After downloading, you can do 
  `pip install -r requirements.txt`
to install the requirements.

## General explanation about Random Variables:
  We use `scipy.stats` package for generating random variables.
  A random variable instance can be created just by giving the appropriate parameters.
  For example for X ~ N(0, 1), we can do: <br>
  `>>> X = stats.norm(0, 1)` <br>
  Once an instance is created, we can calculate pdf, or cdf using `.pdf()`, `.cdf()` methods, or,
  we can take a sample using `.rvs()`: <br>
  `>>> X.pdf(1.96)` for pdf of X ~ N(0, 1) at x = 1.96; <br>
  `>>> X.cdf(1.96)` for cdf of X ~ N(0, 1) at x = 1.96;  <br>
  `>>> X.rvs(1000)` for an i.i.d sample of 1000 from X ~ N(0, 1). <br>

#### Some problems:
  Not every random variable function in `scipy.stats` is intuitive. <br>
  For instance `expon` function creates an instance of an exponential distribution.
  However, if we wish to get an instance of exponential distribution with lambda = 2
  (i.e. with pdf f(x) = 2e^(-2x)), then we would need to use `expon(0, 1/2)`.
  In distributions.py, there are examples given for some popular distributions to clarify any ambiguities.

## Examples

### Outlier Detection:
Here is an example use of our method for a 1D dataset `X`:

```python
from orderstats import scoring
from orderstats.distributions import moving_average_unscaled_kappa
from orderstats.plot_utils import plot_anomalies
scores, scores_sorted = scoring.get_anomaly_scores(X, scoring_func=moving_average_unscaled_kappa)
threshold = scoring.get_kappa_threshold(scores_sorted)
predictions = scores > threshold
plot_anomalies(X, predictions=predictions)
```

### Order Statistics Simulation:
  In general, we will use `OrderSimulation` class in distributions for simulations.

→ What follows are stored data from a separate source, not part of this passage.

-- ==== Sys2Proof/Certificates/Slice0/Obligations.lean ====
section
/-! DEFINITION. The statements for the provers. Each `def Obligations.<Name> : Prop` says in its name and docstring which rules of spec/ it
formalises. Where a command's effect is stated, the conclusion is that exec answers a next state, and names that state. -/

open Sys2Proof Sys2Proof.Machine

/-! ### The queue, and the state after reset -/

/-- A step takes the command at the front of the queue and runs it on the state with the queue's rest. -/
def Obligations.StepRunsTheFrontCommand : Prop :=
  ∀ (c : Instr) (rest : List Instr) (s : State), step { s with pending := c :: rest } = exec c { s with pending := rest }

/-- With no command waiting the block idles (the model's choice, log entry 2), and from reset nothing runs. -/
def Obligations.EmptyQueueIdles : Prop :=
  (∀ s : State, s.pending = [] → step s = .next s) ∧ step State.reset = .next State.reset

/-! ### The host port -/

/-- Link loss, return and training, the D-states and the resets of the function (R57, R59, R75, R76, R78 to R82): what each does to the link's
state, and what it keeps.
It says where these commands complete, as conclusions on the state and operands alone: linkLoss, linkReturn, hostLinkTrained, perstAssert,
perstRelease, d3hotEntry, d0Return, functionLevelReset, hostLinkPmChange. -/
def Obligations.HostLinkCommands : Prop :=
  (∀ kind s, s.hp.dlUp = true → ∃ t, exec (.linkLoss kind) s = .next t ∧ t.hp.dlUp = false ∧ t.hp.ready = false ∧ t.hp.d3hot = false ∧
      t.hp.msix = [] ∧ (∀ v ∈ t.hp.pba, v = 3) ∧ t.hp.tx = [] ∧ t.hp.unacked = [] ∧ t.keys = s.keys ∧ t.mail = s.mail ∧ t.ints = s.ints ∧
      t.er = s.er ∧ t.worlds = { s.worlds with oldTx := 0 }) ∧
  (∀ s, s.hp.dlUp = true → s.hp.ready = false → s.hp.perst = false → ∃ t, exec .linkReturn s = .next t ∧ t.hp.ready = true ∧
      t.hp.lostMsgs = [] ∧
      t.keys = s.keys ∧ t.dist = s.dist ∧ t.chs = s.chs ∧ t.mail = s.mail) ∧
  (∀ width flit s, s.renewal.initDone = true → s.hp.perst = false → width = 16 → ∃ t, exec (.hostLinkTrained 7 width flit) s = .next t ∧
      t.hp.dlUp = true ∧ t.hp.speed = 7 ∧ t.hp.width = 16 ∧ t.hp.flit = true ∧ t.er = s.er ∧ t.md = s.md ∧ t.keys = s.keys ∧
      (s.hp.speed ≠ 7 → t.glob.irqCause.getLsbD 3 = true)) ∧
  (∀ speed width flit s, s.renewal.initDone = true → s.hp.perst = false → 1 ≤ speed → speed < 7 → width ∈ [1, 2, 4, 8, 16] →
      ∃ t, exec (.hostLinkTrained speed width flit) s = .next t ∧ t.hp.dlUp = true ∧ t.hp.speed = speed ∧ t.hp.width = width ∧
        t.md = s.md ∧ s.er.nextSeq + 1 ≤ t.er.nextSeq ∧ t.glob.irqCause.getLsbD 3 = true) ∧
  (∀ s, s.hp.perst = false → ∃ t, exec .perstAssert s = .next t ∧ t.hp.perst = true ∧ t.hp.dlUp = false ∧ t.hp.tx = [] ∧
      t.keys = s.keys ∧ (∀ x ∈ t.slices, ∀ r ∈ x.rings, r.armed = false)) ∧
  (∀ s, s.hp.perst = true → s.gate.st ≠ .hostReset → exec .perstRelease s = .next { s with hp := { s.hp with perst := false } }) ∧
  (∀ s v, s.hp.perst = true → s.gate.st = .hostReset → s.gate.verdictIn = some v →
      exec .perstRelease s = .next (State.openGate v { s with hp := { s.hp with perst := false } })) ∧
  (∀ s, s.hp.dlUp = true → s.hp.d3hot = false →
      exec .d3hotEntry s = .next (State.modDom 60 (fun x => { x with pstate := .sleep }) { s with hp := { s.hp with d3hot := true } })) ∧
  (∀ s, s.hp.d3hot = true → exec .d0Return s = .next (State.wakeNote 60 1 { s with hp := { s.hp with d3hot := false } })) ∧
  (∀ s, ∃ t, exec .functionLevelReset s = .next t ∧ (∀ x ∈ t.slices, ∀ r ∈ x.rings, r.armed = false) ∧
      (∀ e ∈ t.ints, e.2.mask = true ∧ e.2.pending = false) ∧ (∀ b ∈ t.mail.boxes, b.session = false) ∧
      (∀ c ∈ t.dist.ctxs, c.owner ≠ .slice) ∧ t.keys = s.keys ∧ t.er = s.er) ∧
  (∀ s pm, pm ≤ 5 → s.hp.dlUp = true → s.hp.d3hot = false → s.asleep 60 = false →
      exec (.hostLinkPmChange pm) s =
        .next ((s.setLinkPm pm).modDom 60 fun d => { d with pstate := linkDomain pm }))

/-- Transactions of the host port (R61, R62, R68, R70, R71, R80, R83): what an Ack covers, invalidations, read completions, the error log's
clearing, an entry's mask and a management message.
It says where these commands complete, as conclusions on the state and operands alone: tlpAck, atsInvalidate, atsInvalidateComplete,
dmaReadCompletion, dmaCompletionTimeout, hpErrStatusClear, mctpRequest. -/
def Obligations.HostTransactionCommands : Prop :=
  (∀ count s, ∃ t, exec (.tlpAck count) s = .next t ∧ t.worlds.oldTx = s.worlds.oldTx - count ∧
      t.hp = { s.hp with tx := s.hp.tx.drop count,
                         unacked := s.hp.unacked.filter fun c => !(ackedCtxs (s.hp.tx.take count)).contains c.id } ∧
      t.dist = s.dist ∧ t.er = s.er ∧ t.slices = s.slices ∧ t.keys = s.keys) ∧
  (∀ tag pasid page pages s, s.hp.dlUp = true → s.hp.atsPend.length < 32 → s.hp.atsPend.any (·.tag == tag) = false →
      ∃ t, exec (.atsInvalidate tag pasid page pages) s = .next t ∧ t.dist = s.dist ∧ t.slices = s.slices ∧
        (∀ e, e ∈ t.hp.ats ↔ e ∈ s.hp.ats ∧ ¬ ((pasid = none ∨ pasid = some e.1) ∧ page ≤ e.2 ∧ e.2 < page + pages)) ∧
        t.hp.atsPend = s.hp.atsPend ++ [⟨tag, pasid, page, pages, s.readsUnder pasid page pages⟩]) ∧
  (∀ tag e s, s.hp.atsPend.find? (·.tag == tag) = some e → e.waits.all s.readGone = true →
      exec (.atsInvalidateComplete tag) s = .next { s with hp := { s.hp with atsPend := s.hp.atsPend.filter (·.tag != tag) } }) ∧
  (∀ ctx part data c s, (s.readDone ctx part).ctx? ctx = some c → c.reads.contains part = true →
      exec (.dmaReadCompletion ctx part (.ok data)) s =
        .next (((s.readDone ctx part).modCtx ctx fun c => c.deposit part data).sendWork ctx)) ∧
  (∀ ctx part addr s, exec (.dmaReadCompletion ctx part (.poisoned addr)) s = .next ((s.readDone ctx part).dmaFail ctx part addr 1) ∧
      exec (.dmaReadCompletion ctx part (.unsupported addr)) s = .next ((s.readDone ctx part).dmaFail ctx part addr 0) ∧
      exec (.dmaReadCompletion ctx part (.aborted addr)) s = .next ((s.readDone ctx part).dmaFail ctx part addr 0) ∧
      (s.retranslates ctx part addr = false →
        exec (.dmaReadCompletion ctx part (.noTranslation addr)) s = .next ((s.readDone ctx part).dmaFail ctx part addr 0)) ∧
      (s.retranslates ctx part addr = true → exec (.dmaReadCompletion ctx part (.noTranslation addr)) s = .next s) ∧
      exec (.dmaReadCompletion ctx part (.notAdmitted addr)) s = .next ((s.readDone ctx part).dmaFail ctx part addr 0) ∧
      exec (.dmaCompletionTimeout ctx part addr) s = .next ((s.readDone ctx part).dmaFail ctx part addr 2)) ∧
  (∀ b s, s.barsUp = true → s.refusal 0 0x10008 4 true = none →
      exec (.hpErrStatusClear b) s = .next { s with hp := { s.hp with errStatus := s.hp.errStatus &&& ~~~b } }) ∧
  (∀ t m body s, t = .mctpI3c ∨ (t = .mctpVdm ∧ s.hp.dlUp = true) → m ≠ .other → s.worlds.ow.up = true →
      ∃ u, exec (.mctpRequest t m body) s = .next u ∧ u.hp.mctpReply = some .done ∧ u.dist = s.dist ∧ u.keys = s.keys ∧ u.slices = s.slices ∧
        (m = .pldmBase ∨ m = .pldmMonitor → u.hp.mctpBody = Config.pldmAnswer body s.sensorBytes)) ∧
  (∀ t eid s, t = .mctpI3c ∨ (t = .mctpVdm ∧ s.hp.dlUp = true) → s.worlds.ow.up = true → 1 ≤ eid → eid < 0xFF →
      ∃ u, exec (.mctpRequest t .control (pack [(1, 0), (1, 1), (1, 0), (1, eid)])) s = .next u ∧ u.hp.eid t = eid) ∧
  (∀ t m body s, t = .mctpI3c ∨ (t = .mctpVdm ∧ s.hp.dlUp = true) → s.worlds.ow.up = false →
      exec (.mctpRequest t m body) s = .next { s with hp := { s.hp with mctpReply := some .notReady, mctpBody := [] } })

Any random variable from the `scipy.stats` package can be given to this class as an argument.
  For example, if you wish to simulate the sums of first `m` order statistics from a sample of exponential distribution of size `n`:

```python
from orderstats import OrderSimulation
simulate_normal_dist = OrderSimulation(stats.expon(0, 1), calculate_S_m)
simulation = simulate_normal_dist(10000, n, m)
```

  For studying change point detection, we provide the `MixSimulation` class. For getting a mixed sample with corresponding ids:
```python
from orderstats import MixSimulation
simulate_mixture = MixSimulation(dist1=expon(0, 1), dist2=stats.pareto(2.))
mixed_array, idx = simulate_mixture(n1, n2)
```

### Tail Index Estimation:
Most of the methods for tail index estimation mentioned in [1] is implemented in `tail_estimation`.
As an example for the double bootstrap method:

```python
import numpy as np
N = 1000
pareto_sample = np.random.pareto(2, 1000)
sample_to_estimate_index = np.sort(X,)[::-1] # Sort decreasing
double_bootsrap = DoubleBootstrap()
tail_index = double_bootstrap(N, sample_to_estimate_index)
```

# References:
  [1] Markovich, N. (2008). Nonparametric analysis of univariate heavy-tailed data: research and practice (Vol. 753). John Wiley & Sons.